O poder da mídia destrói e constrói a imagem que quiser. Expondo e escondendo o que lhe convém no momento adequado.
O pessoal do omelete comenta na resenha:
Diana e Thatcher são os grandes destaques desta temporada de The Crown e é impossível chegar ao final dos episódios sem pensar o quanto a série evoluiu.
A série amadureceu na quarta temporada.
A guerra das Malvinas também ganha cor na quarta temporada.
Recordou-me uma argentina que conheci na viagem à Ha Long Bay.
Comentávamos sobre a necessidade de falar inglês fluentemente e ela me disse que havia estudado em Boston, ao passo que eu havia morado na Inglaterra.
Ela arregalou os olhos e disse que o país era um inimigo da Argentina acrescentando apaixonadamente: “não tenho o menor interesse na Inglaterra, acho o povo arrogante e o país sem graça”.
E falou ainda sobre a morte de argentinos na guerra das Malvinas, criticando a Inglaterra pelo “grito de guerra” e a consequente invasão do território.
Procuro não opinar sobre guerra, política ou religião, especialmente quando viajo.
O solo que pisamos como turistas é sagrado como o coração das pessoas que tocamos na jornada.

A vida política do destino visitado deve ser objeto de discussão dos cidadãos que lá vivem, não palpite de um passante.
Respeito o posicionamento da viajante argentina. Entretanto, não deixo de ter minha opinião.
Por mais ridículo que seja possuir um território além-mar (do outro lado do mundo) como se vivêssemos na época das grandes descobertas, as Malvinas são território britânico.
Defender o território atacando com navios, bombardeios e soldados num momento que a Inglaterra passava por uma recessão não foi a escolha mais inteligente.
Além disso, as vias diplomáticas permaneciam abertas a negociação.
Na série há uma sutil indicação de que o conflito foi iniciado em meio ao desaparecimento do filho favorito em um rali – Paris-Dakar.
Mostra ao espectador como o conflito interno – uma mãe em busca do filho em terras estrangeiras – influenciou a tomada de decisão.
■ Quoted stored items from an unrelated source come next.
/-- An increment of the counter that a handle names, here or at its member (R278); V = 0 names none. -/
def State.bump (s : State) (die : Nat) (ctx : BitVec 4) (h : Word) (add : BitVec 32) : State :=
  let k := Handle.of h
  if !k.v then s
  else if !k.rmt || k.mid == s.chain.self then s.counterAdd k.die k.num add.toNat
  else s.send (.cntadd k.mid ⟨0, windowOf (s.tsc die), ctx, h, add⟩)

/-! ### Status words (R281) -/

def statusWord (status unit mask : Nat) : BitVec 64 := BitVec.ofNat 64 (mask * 2 ^ 32 + unit % 2 ^ 24 * 256 + status)

/-- The destination register of a remote command. -/
def collReg : Instr → Reg
  | .rwr _ d _ _ => d
  | .rrd _ d _ _ => d
  | .rwrr _ _ _ _ d _ _ => d
  | _ => 0

def State.modColl (s : State) (r : SeqRef) (n : Nat) (f : Cmd → Cmd) : State :=
  s.modSeq r fun q => { q with collQ := q.collQ.map fun c => if c.seqNo = n then f c else c }

/-- A remote command completes with its status word (R288). -/
def State.collEnd (s : State) (r : SeqRef) (c : Cmd) (w : BitVec 64) : State :=
  let s1 := s.modSeq r fun q =>
    ({ q with collQ := q.collQ.filter fun k => k.seqNo != c.seqNo }).putX (collReg c.ins) w c.no s.cycles
  s1.pushPost r (hdrOf c.ins).pq c.addr c.pix

/-! ### Ranges (R162 to R164, R282) -/

/-- The memory that a range lies in. -/
inductive RMem where
  | acc (die cl : Nat)
  | stg (die : Nat)
deriving DecidableEq, Repr

def RMem.die : RMem → Nat
  | .acc d _ => d
  | .stg d => d

def RMem.words : RMem → Nat
  | .acc _ _ => accWords
  | .stg _ => 524288

def RMem.ref (m : RMem) (n : Nat) : RangeRef :=
  match m with
  | .acc d c => .acc d c n
  | .stg d => .stg d n

def rangeMem : RangeRef → RMem
  | .acc d c _ => .acc d c
  | .stg d _ => .stg d

def State.ranges (s : State) : RMem → Tbl Range
  | .acc d c => (s.cluster d c).ranges
  | .stg d => (s.die d).ranges

def rangeNo : RangeRef → Nat
  | .acc _ _ n => n
  | .stg _ n => n

def State.range (s : State) (rr : RangeRef) : Range := Tbl.get {} (s.ranges (rangeMem rr)) (rangeNo rr)

def State.modRange (s : State) (rr : RangeRef) (f : Range → Range) : State :=
  match rr with
  | .acc d c n => s.modCluster d c fun x => { x with ranges := Tbl.put x.ranges n (f (Tbl.get {} x.ranges n)) }
  | .stg d n => s.modDie d fun x => { x with ranges := Tbl.put x.ranges n (f (Tbl.get {} x.ranges n)) }

/-- The valid range of a memory that holds `n` words from `w` (R166). -/
def State.findRange (s : State) (m : RMem) (w n : Nat) : Option RangeRef :=
  ((s.ranges m).find? fun p =>
    p.2.v && decide (p.2.base.toNat ≤ w) && decide (w + max n 1 ≤ p.2.base.toNat + p.2.len.toNat)).map
    fun p => m.ref p.1

/-- Words of a memory from `w` with values added by `add`: AccAdd for a contribution from elsewhere (R283), RoundFP32 of the sum
for CPYR (R166; log entry 90). -/
def State.addWords (s : State) (m : RMem) (w : Nat) (vs : List ExtNum) (add : BitVec 32 → ExtNum → BitVec 32) : State :=
  match m with
  | .acc d c => s.modCluster d c fun x =>
      vs.zipIdx.foldl (fun x (v, j) => x.accKeep (w + j) (add (x.accWord (w + j)) v)) x
  | .stg d => s.modDie d fun x =>
      { x with stg := vs.zipIdx.foldl (fun t (v, j) => Tbl.set 0 t (w + j) (add (Tbl.get 0 t (w + j)) v)) x.stg }

/-- The adds of a contribution from another sequencer's home (R226, R283), and of a CPYR (R166). -/
def redAdd (rm : RMode) (a : BitVec 32) (p : ExtNum) : BitVec 32 := accAdd a p rm
def cpyrAdd (rm : RMode) (a : BitVec 32) (p : ExtNum) : BitVec 32 := roundFP32 (.det rm) ((fp32 a).add p)

/-- Words of a memory written +0.0. -/
def State.clearWords (s : State) (m : RMem) (w n : Nat) : State :=
  match m with
  | .acc d c => s.modCluster d c fun x => (List.range n).foldl (fun x j => x.accPut (w + j) 0) x
  | .stg d => s.modDie d fun x =>
      { x with
        stg := x.stg.filter fun p => p.1 < w || w + n ≤ p.1
        badStg := x.badStg.filter fun k => k < w || w + n ≤ k }

/-- The detail of SRAM_UNCORR where an add reads a damaged word (R103). -/
def State.softWords (s : State) (m : RMem) (w n : Nat) : Option Word :=
  match m with
  | .acc d c => (pairHit (s.cluster d c).badAcc w n).map (softDetail .acc d c)
  | .stg d => (pairHit (s.die d).badStg w n).map (softDetail .stg d 0)

def Range.slot (g : Range) (n : Nat) : BitVec 18 := Tbl.get 0 g.slots n
def Range.slotNos (g : Range) : List Nat := List.range (g.nslot.toNat + 1)

/-- Whether a slot admits a requester. -/
def Range.admits (g : Range) (rq : BitVec 18) : Bool := g.slotNos.any fun n => g.slot n == rq

/-- The lowest slot that a requester may claim now (R163). -/
def Range.freeSlot (g : Range) (rq : BitVec 18) : Option Nat :=
  g.slotNos.find? fun n =>
    g.slot n == rq && !g.filled.getLsbD n && !g.contribs.any fun k => (k.claim.map (·.slot)) == some n
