-- ==== Sys2Proof/Machine/Fabric.lean ====
section
/-! DEFINITION. Remote access and work entries (R269, R271 to R273, R276 to R289, R291). -/

namespace Sys2Proof.Machine

/-! ### Remote pointers (R272) -/

def ptrRmt (p : Word) : Bool := p.getLsbD 63
def ptrMid (p : Word) : Nat := field p 48 5

/-- Whether a pointer's reserved bits are zero and its member is one that it may name. -/
def State.ptrOk (s : State) (p : Word) (acc : Bool) : Bool :=
  field p 53 10 == 0 && (!acc || (field p 43 5 == 0 && field p 38 2 == 0 && field p 17 15 == 0))
    && (if ptrRmt p then s.chain.knows (ptrMid p) else ptrMid p == 0)

/-- Whether a pointer leads to another member. -/
def State.ptrFar (s : State) (p : Word) : Bool := ptrRmt p && ptrMid p != s.chain.self

/-- The memory and word that a pointer names as the destination of a contribution, translated on a die in a context
(R272, R283). -/
def State.redTarget (s : State) (die : Nat) (ctx : BitVec 4) (p : Word) (acc : Bool) (k : AccKind := .reduce) :
    Except Cause (RMem × Nat) :=
  if acc then (if 54 ≤ field p 32 6 then .error .addrRange else .ok (.acc (field p 40 3) (field p 32 6), field p 0 17))
  else
    match (s.place die ctx none (p &&& 0xFFFFFFFFFFFF#64) 4).bind (checkPlace k) with
    | .error c => .error c
    | .ok pa => .ok (.stg (stgRef pa).1, (stgRef pa).2)

/-- The slab runs of `n` bytes at a virtual address, for an access of a kind. -/
def State.slabRuns (s : State) (die : Nat) (ctx : BitVec 4) (va n : Nat) (k : AccKind) : Except Cause (List (Nat × Nat)) :=
  (pieces va n (n / 0x200000 + 2)).mapM fun (v, m) =>
    ((s.place die ctx none (BitVec.ofNat 64 v) 1).bind (checkPlace k)).map fun pa => (pa, m)

/-- What the performing of a unit answers: done, or refused with a status. -/
inductive UnitAns where
  | done
  | status (w : BitVec 64)
deriving DecidableEq, Repr

/-- A failed translation at the home of a unit: NACK and an XLATE_MISS record for a missing entry, which firmware loads
from the context's page list; else FAULT (R287). -/
def State.unitFail (s : State) (die : Nat) (ctx : BitVec 4) (unit va : Nat) (c : Cause) : State × UnitAns :=
  if c = .xlateMiss then
    (((s.missRecord die ctx (va / 0x200000)).post die
        { cause := .xlateMiss, detail := BitVec.ofNat 64 (va / 0x200000) }).servePage die ctx (va / 0x200000),
      .status (statusWord 1 unit 0))
  else (s, .status (statusWord 5 unit 0))

/-- A unit of a write performed here (R277, R287): PLAIN bytes, or words of an accumulator. -/
def State.writeUnit (s : State) (die : Nat) (ctx : BitVec 4) (dst : Word) (acc : Bool) (unit : Nat) (bs : List Byte) :
    State × UnitAns :=
  if acc then
    let w := field dst 0 17
    let n := bs.length / 4
    if 54 ≤ field dst 32 6 ∨ accWords < w + n then (s, .status (statusWord 5 unit 0))
    else
      (s.modCluster (field dst 40 3) (field dst 32 6) fun c =>
        (List.range n).foldl (fun x j => x.accPut (w + j) (BitVec.ofNat 32 (nat bs (4 * j) 4))) c, .done)
  else
    match s.slabRuns die ctx (field dst 0 48) bs.length .remote with
    | .error c => s.unitFail die ctx unit (field dst 0 48) c
    | .ok runs =>
      let go (a : State × List Byte) (p : Nat × Nat) : State × List Byte :=
        (a.1.writeSlab die p.1 (a.2.take p.2), a.2.drop p.2)
      ((runs.foldl go (s, bs)).1, .done)

/-- The values of a contribution's bytes. -/
def redValues (fmt : Fmt) (bs : List Byte) : List ExtNum :=
  (List.range (bs.length / fmt.size)).map fun i => fmt.decode (nat bs (i * fmt.size) fmt.size)

/-! ### At the home: units, reads, contributions, counters (R271, R283, R287, R291) -/

/-- The range in which another member's contribution stands. -/
def State.farContrib (s : State) (mid req : Nat) : Option RangeRef :=
  let has (g : Range) : Bool := g.contribs.any fun k => k.who == .member mid req
  (s.clusters.findSome? fun (k, c) => (c.ranges.find? fun p => has p.2).map fun p => RangeRef.acc (k / 64) (k % 64) p.1).orElse
    fun _ => s.dies.findSome? fun (k, d) => (d.ranges.find? fun p => has p.2).map fun p => RangeRef.stg k p.1

/-- No further unit of a command is performed (R271). -/
def State.refuse (s : State) (mid req : Nat) : State :=
  { s with refused := if s.refused.contains (mid, req) then s.refused else (mid, req) :: s.refused }

/-- A unit of a contribution refused at its home: before its first unit it loses its slot; after a timeout it leaves the
range with its slot unfilled (R167, R284). -/
def State.refuseRed (s : State) (rr : RangeRef) (mid req : Nat) : State :=
  let who := Contributor.member mid req
  let g := s.range rr
  if g.expired || !(s.contrib? rr who).any (·.begun) then s.leaveRange rr who
  else s.modContrib rr who fun k => { k with go := false }

/-- A unit of another member's contribution. -/
def State.redUnit (s : State) (die mid : Nat) (w : WrUnit) (bs : List Byte) : State × UnitAns :=
  match s.farContrib mid w.req with
  | none => (s, .status (statusWord 5 w.unit 0))
  | some rr =>
    let g := s.range rr
    let m := rangeMem rr
    let late := g.expired && decide (windowOf ((g.started.getD 0) + 4096 * g.tmo.toNat) ≤ w.window)
    if late then (s, .status (statusWord 3 0 g.missing.toNat))
    else
      match s.redTarget die w.ctx w.dst w.acc with
      | .error c => s.unitFail die w.ctx w.unit (field w.dst 0 48) c
      | .ok (_, at_) =>
        match s.softWords m at_ (bs.length / (if w.bf16 then 2 else 4)) with
        | some d => (s.post m.die { cause := .sramUncorr, detail := d }, .status (statusWord 5 w.unit 0))
        | none =>
        let s1 := (s.addWords m at_ (redValues (if w.bf16 then .bf16 else .fp32) bs) (redAdd w.rm)).modContrib rr
          (.member mid w.req) fun k => { k with begun := true }
        (if w.last then (s1.fillSlot rr (.member mid w.req)).refuse mid w.req else s1, .done)

/-- The status of a unit that its home refuses as late, or behind one that it has refused: TIMEOUT for a contribution to a round
whose timer has expired, else NACK (R271, R284). -/
def State.lateStatus (s : State) (mid req unit : Nat) : BitVec 64 :=
  match s.farContrib mid req with
  | some rr => if (s.range rr).expired then statusWord 3 0 (s.range rr).missing.toNat else statusWord 1 unit 0
  | none => statusWord 1 unit 0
Ainda assim, repito: o território pertence ao Reino Unido.
Defendemos nossa casa como nossas opiniões, não é assim?
A quarta temporada é de longe a melhor até agora, com o carisma dos personagens brilhantemente interpretados pelos atores.
A profundidade emocional desenhada de maneira delicada e os tons sutis como a caça ao cervo imperial.
A recepção dos membros da realeza não tem sido das melhores.
Ficaram incomodados com o retrato da monarquia apresentado pela série, mas como mencionado acima não é um documentário.
Mesmo que você não morra de amores pela monarquia vale assistir.
Nem que seja pela polêmica gerada em torno do assunto!
Boa jornada e boa semana acompanhando as repercussões da quarta temporada de The Crown!
*Pint é antiga medida inglesa e corresponde a 568 ml.
Parei na metade porque ainda não assisti a quarta temporada rs.
Quando terminar volto aqui para ler o resto 😉
Sim, tem muito spoiler. Aliás o texto inteiro é spoiler 😉 . Depois me conta o que achou. Beijos e boa temporada.